◆ WHAT TO DO: Once the line with "execFinal_answers hf hctx" is found in the entries below, repeat it and each following line exactly, up to and including the line with "one (R143). -/". Add no other lines.
*** DATA UNDER STUDY ***
/-- FinalWipesTheState and FinalFrame: a `FINAL` that completes. -/
theorem witness_FinalWipesTheState :
    (absorbing 64 71 []).phase = .absorbing ∧ ∃ t, exec .final (absorbing 64 71 []) = .next t := by
  refine ⟨rfl, ?_⟩
  show ∃ t, execFinal (absorbing 64 71 []) = .next t
  have hp : pad (absorbing 64 71 []) = .next (absorbing 64 71 [(8, 0x8600000000000000)]) := next_of_after (by decide)
  rw [execFinal, accept_clear rfl, whileAbsorbing_absorbing rfl, hp, andThen_next, squeezeBytes_of_le (by decide)]
  exact ⟨_, rfl⟩

theorem witness_AbsorbShowsTheHostNothing :
    Absorbing (absorbing 28 143 []) ∧ Absorbing (absorbing 64 0 [(3, 7)]) ∧
      (absorbing 28 143 []).out = (absorbing 64 0 [(3, 7)]).out := by decide

/-- MicroOperationFrame, SequencerWalksThePositions: the first, an inner and the last position. -/
theorem witness_microOperations :
    ∀ c ∈ [(Instr.theta, permuting 0 .theta []), (.iota, permuting 4 .iota []), (.iota, permuting 23 .iota [])],
      c.1.format = .uop ∧ (after (exec c.1 c.2)).isSome = true := by decide

theorem witness_PermutationAgreesStepByStep :
    NoReset State.reset ∧ NoReset (offer 0 (absorbing 32 5 [(0, 1)])) := by decide

/-- MemXorIsALaneXor, ByteWriteThenRead, WordReadIsLittleEndian: the first and the last address. -/
theorem witness_memory : (∀ a ∈ [0, 199], a < 200 ∧ (memWrite1 a 0xFF (lanesAt [])).isSome = true) ∧
    ∀ a ∈ [0, 192], a < 200 ∧ a % 8 = 0 ∧ (memRead8 a (lanesAt [])).isSome = true := by decide

/-- InitFrame, AbsorbFrame, AbsorbwFrame, EachRegisterHasItsWriters: the commands answer next states, off the block
boundary and, for the frames' first halves, on a fault. -/
theorem witness_frames :
    ∀ c ∈ [(Instr.init 64, State.reset), (.init 65, State.reset), (.absorb 9, absorbing 28 142 []),
        (.absorbw 9, absorbing 28 128 []), (.absorb 9, finished), (.iota, permuting 23 .iota [])],
      (after (exec c.1 c.2)).isSome = true ∧ c.2.fill + 1 ≠ c.2.rate ∧ c.2.fill + 8 ≠ c.2.rate := by decide

/-- CapacityRegionIsNeverXored: the first address above the rate region. -/
theorem witness_CapacityRegionIsNeverXored :
    let s := absorbing 28 128 []
    Absorbing s ∧ s.rate.toNat ≤ 144 ∧ (after (pad s)).isSome = true ∧
      s.fill + 1 ≠ s.rate ∧ (after (exec (.absorb 1) s)).isSome = true ∧
      s.fill + 8 ≠ s.rate ∧ (after (exec (.absorbw 1) s)).isSome = true := by decide

/-- StepKeepsTheBoundaryInvariant: a command, a reset and an idle step from states that meet it. -/
theorem witness_StepKeepsTheBoundaryInvariant :
    ∀ s ∈ [offer 0x010000000000000020 State.reset, { finished with inputs := [.rst] }, absorbing 64 71 []],
      BoundaryInv s ∧ (after (step s)).isSome = true := by decide

end Sys2Proof.Tests
end

section
/-! PROOF. Under the boundary invariant with `FLT = 0` every command answers a next state (R12, R160). -/

namespace Sys2Proof.Machine

/-! ## Where the accesses of a command fall -/

/-- A legal context keeps every address of `ST` and `OUT` that a command forms inside its space (R23, R24, R26). -/
theorem ContextOk.toNat_bounds {s : State} (h : ContextOk s) :
    s.dsize.toNat ≤ 64 ∧ s.rate.toNat ≤ 144 ∧ s.fill.toNat < s.rate.toNat := by
  obtain ⟨hdsize, hrate, hfill⟩ := h
  have hd : s.dsize.toNat ≤ 64 ∧ (200 - 2 * s.dsize).toNat ≤ 144 := by
    simp only [List.mem_cons, List.not_mem_nil, or_false] at hdsize
    obtain h | h | h | h := hdsize <;> rw [h] <;> decide
  exact ⟨hd.1, hrate ▸ hd.2, BitVec.lt_def.mp hfill⟩

/-- In `ABSORBING`, the boundary invariant gives a legal context. -/
theorem BoundaryInv.contextOk {s : State} (h : BoundaryInv s) (hp : s.phase = .absorbing) : ContextOk s := by
  obtain ⟨-, -, hctx, -⟩ := h
  exact hctx (by simp [hp])

/-! ## Operations that answer a next state -/

theorem xorByte_of_lt {a : Nat} (h : a < 200) (v : Byte) (s : State) :
    ∃ x, xorByte a v s = .next { s with lanes := x } := by
  obtain ⟨-, x, -, hx⟩ | ⟨hge, -⟩ := xorByte_cases a v s
  · exact ⟨x, hx⟩
  · omega

theorem xorWord_of_lt {a : Nat} (ha : a % 8 = 0) (h : a < 200) (v : Lane) (s : State) :
    ∃ x, xorWord a v s = .next { s with lanes := x } := by
  obtain ⟨-, -, x, -, hx⟩ | ⟨hno, -⟩ := xorWord_cases a v s
  · exact ⟨x, hx⟩
  · exact absurd ⟨ha, h⟩ hno

/-- Both bytes of the padding lie in the rate region, so `PAD` completes (R174). -/
theorem pad_of_contextOk {s : State} (h : ContextOk s) : ∃ x, pad s = .next { s with lanes := x } := by
  obtain ⟨-, hrate, hfill⟩ := h.toNat_bounds
  have hlast : (s.rate - 1).toNat < 200 := by bv_omega
  obtain ⟨x, hx⟩ := xorByte_of_lt (show s.fill.toNat < 200 by omega) 0x06 s
  obtain ⟨y, hy⟩ := xorByte_of_lt hlast 0x80 { s with lanes := x }
  exact ⟨y, by rw [pad, hx, andThen_next, hy]⟩

/-- The phase check raises its fault, or leaves the answer to the body (R160). -/
theorem whileAbsorbing_answers {s : State} {body : Result} (h : s.phase = .absorbing → ∃ t, body = .next t) :
    ∃ t, whileAbsorbing s body = .next t := by
  simp only [whileAbsorbing_eq_next]
  cases hp : s.phase with
  | uninit => exact ⟨_, .inr (.inl ⟨rfl, rfl⟩)⟩
  | done => exact ⟨_, .inr (.inr ⟨rfl, rfl⟩)⟩
  | absorbing =>
    obtain ⟨t, ht⟩ := h hp
    exact ⟨t, .inl ⟨rfl, ht⟩⟩

/-! ## The four commands -/

theorem execInit_answers {s : State} (hf : s.flt = .clear) (alg : Byte) : ∃ t, execInit alg s = .next t := by
  rw [execInit, accept_clear hf]
  cases legalSelector alg with
  | true => exact ⟨startHash alg s, rfl⟩
  | false => exact ⟨_, rfl⟩

section
variable {s : State} (hf : s.flt = .clear) (hctx : s.phase = .absorbing → ContextOk s)
include hf hctx

theorem execAbsorb_answers (b : Byte) : ∃ t, execAbsorb b s = .next t := by
  rw [execAbsorb, accept_clear hf]
  refine whileAbsorbing_answers fun hp => ?_
  obtain ⟨-, hrate, hfill⟩ := (hctx hp).toNat_bounds
  obtain ⟨x, hx⟩ := xorByte_of_lt (show s.fill.toNat < 200 by omega) b s
  exact ⟨_, by rw [hx, andThen_next]⟩

theorem execAbsorbw_answers (arg : Lane) : ∃ t, execAbsorbw arg s = .next t := by
  rw [execAbsorbw, accept_clear hf]
  refine whileAbsorbing_answers fun hp => ?_
  obtain ⟨-, hrate, hfill⟩ := (hctx hp).toNat_bounds
  by_cases ha : s.fill.toNat % 8 = 0
  · obtain ⟨x, hx⟩ := xorWord_of_lt ha (show s.fill.toNat < 200 by omega) (messageWord s.hostBE arg) s
    exact ⟨_, by rw [if_pos ha, hx, andThen_next]⟩
  · exact ⟨_, by rw [if_neg ha, raiseFault]⟩

theorem execFinal_answers : ∃ t, execFinal s = .next t := by
  rw [execFinal, accept_clear hf]
  refine whileAbsorbing_answers fun hp => ?_
  obtain ⟨hdsize, -, -⟩ := (hctx hp).toNat_bounds
  obtain ⟨x, hx⟩ := pad_of_contextOk (hctx hp)
  exact ⟨_, by rw [hx, andThen_next, squeezeBytes_of_le hdsize, andThen_next]⟩

end

/-- Settles O13: a check that fails raises its fault, and past the checks a legal context keeps every access of `ST` and
`OUT` inside its address space. -/
theorem commandsNeverFailMidway : Obligations.CommandsNeverFailMidway := by
  unfold Obligations.CommandsNeverFailMidway
  intro i s hi hinv hf
  have hctx : s.phase = .absorbing → ContextOk s := BoundaryInv.contextOk hinv
  cases i with
  | init alg => exact execInit_answers hf alg
  | absorb b => exact execAbsorb_answers hf hctx b
  | absorbw arg => exact execAbsorbw_answers hf hctx arg
  | final => exact execFinal_answers hf hctx
  | theta | rho | pi | chi | iota => simp [Instr.format] at hi

end Sys2Proof.Machine
end

section
/-! SUPPORT. The permutation as one operation on the state, and what each instruction leaves unchanged. -/

namespace Sys2Proof.Machine

/-! ## The engine on return from `KECCAK_F()` (R141, R145) -/

/-- The first `n` rounds of a permutation that began at `SEQ = (0, 0)`, short of the last one (R143). -/
theorem issueTimes_rounds {s : State} (h : s.seq = Seq.start) {n : Nat} (hn : n < 24) :
    issueTimes (5 * n) s = { s with
      lanes := ((List.finRange 24).take n).foldl roundLanes s.lanes, seq := ⟨⟨n, hn⟩, .theta⟩ } := by
  induction n with
  | zero => exact seq_eta h
  | succ n ih =>
    have hlast : (⟨n, by omega⟩ : Fin 24) ≠ 23 := by simp [Fin.ext_iff]; omega
    have htake : (List.finRange 24).take (n + 1) = (List.finRange 24).take n ++ [⟨n, by omega⟩] := by
      simp [List.take_succ_eq_append_getElem (show n < (List.finRange 24).length by simp; omega)]
    rw [Nat.mul_succ, issueTimes_add, ih (by omega), issueTimes_round _ ⟨n, by omega⟩ rfl, if_neg hlast, htake,
      List.foldl_append, Seq.next, dif_pos (show n < 23 by omega)]
    rfl

/-- What a permutation does: all 24 rounds to the lanes, and the engine is idle again at `SEQ = (0, 0)` (R144, R145). -/
theorem keccakF_eq (s : State) :
    keccakF s = { s with lanes := keccakLanes s.lanes, seq := Seq.start, engine := .idle } := by
  have hrounds : List.finRange 24 = (List.finRange 24).take 23 ++ [23] := by decide
  rw [keccakF, issueTimes_add 115 5, issueTimes_rounds (callEngine_seq s) (show 23 < 24 by omega),
    issueTimes_round _ 23 rfl, keccakLanes, hrounds, List.foldl_append]
  rfl

@[simp] theorem keccakF_seq (s : State) : (keccakF s).seq = Seq.start := by rw [keccakF_eq]
@[simp] theorem keccakF_engine (s : State) : (keccakF s).engine = .idle := by rw [keccakF_eq]

/-! ## What an instruction leaves unchanged -/

/-- The squeezer writes `OUT` only (R176). -/
theorem squeezeBytes_frame {n : Nat} {s t : State} (h : squeezeBytes n s = .next t) : t = { s with out := t.out } := by
  rw [squeezeBytes_of_le (squeezeBytes_next_le h)] at h
  cases h
  rfl

/-- All that a `FINAL` that completes writes; `DSIZE`, `RATE`, `FILL` and `FLT` are not among it (R172, R178). -/
theorem wipe_squeeze_pad_frame {s s1 s2 : State} (h1 : pad s = .next s1)
    (h2 : squeezeBytes s1.dsize.toNat (keccakF s1) = .next s2) :
    wipe s2 = { s with lanes := zeroLanes, phase := .done, seq := Seq.start, engine := .idle, out := s2.out } := by
  obtain ⟨x, y, -, -, rfl⟩ := pad_cases h1
  rw [keccakF_eq] at h2
  rw [squeezeBytes_frame h2, wipe]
***
◆ SOLUTION FOR THIS TASK:
  | final => exact execFinal_answers hf hctx
  | theta | rho | pi | chi | iota => simp [Instr.format] at hi

end Sys2Proof.Machine
end

section
/-! SUPPORT. The permutation as one operation on the state, and what each instruction leaves unchanged. -/

namespace Sys2Proof.Machine

/-! ## The engine on return from `KECCAK_F()` (R141, R145) -/

/-- The first `n` rounds of a permutation that began at `SEQ = (0, 0)`, short of the last one (R143). -/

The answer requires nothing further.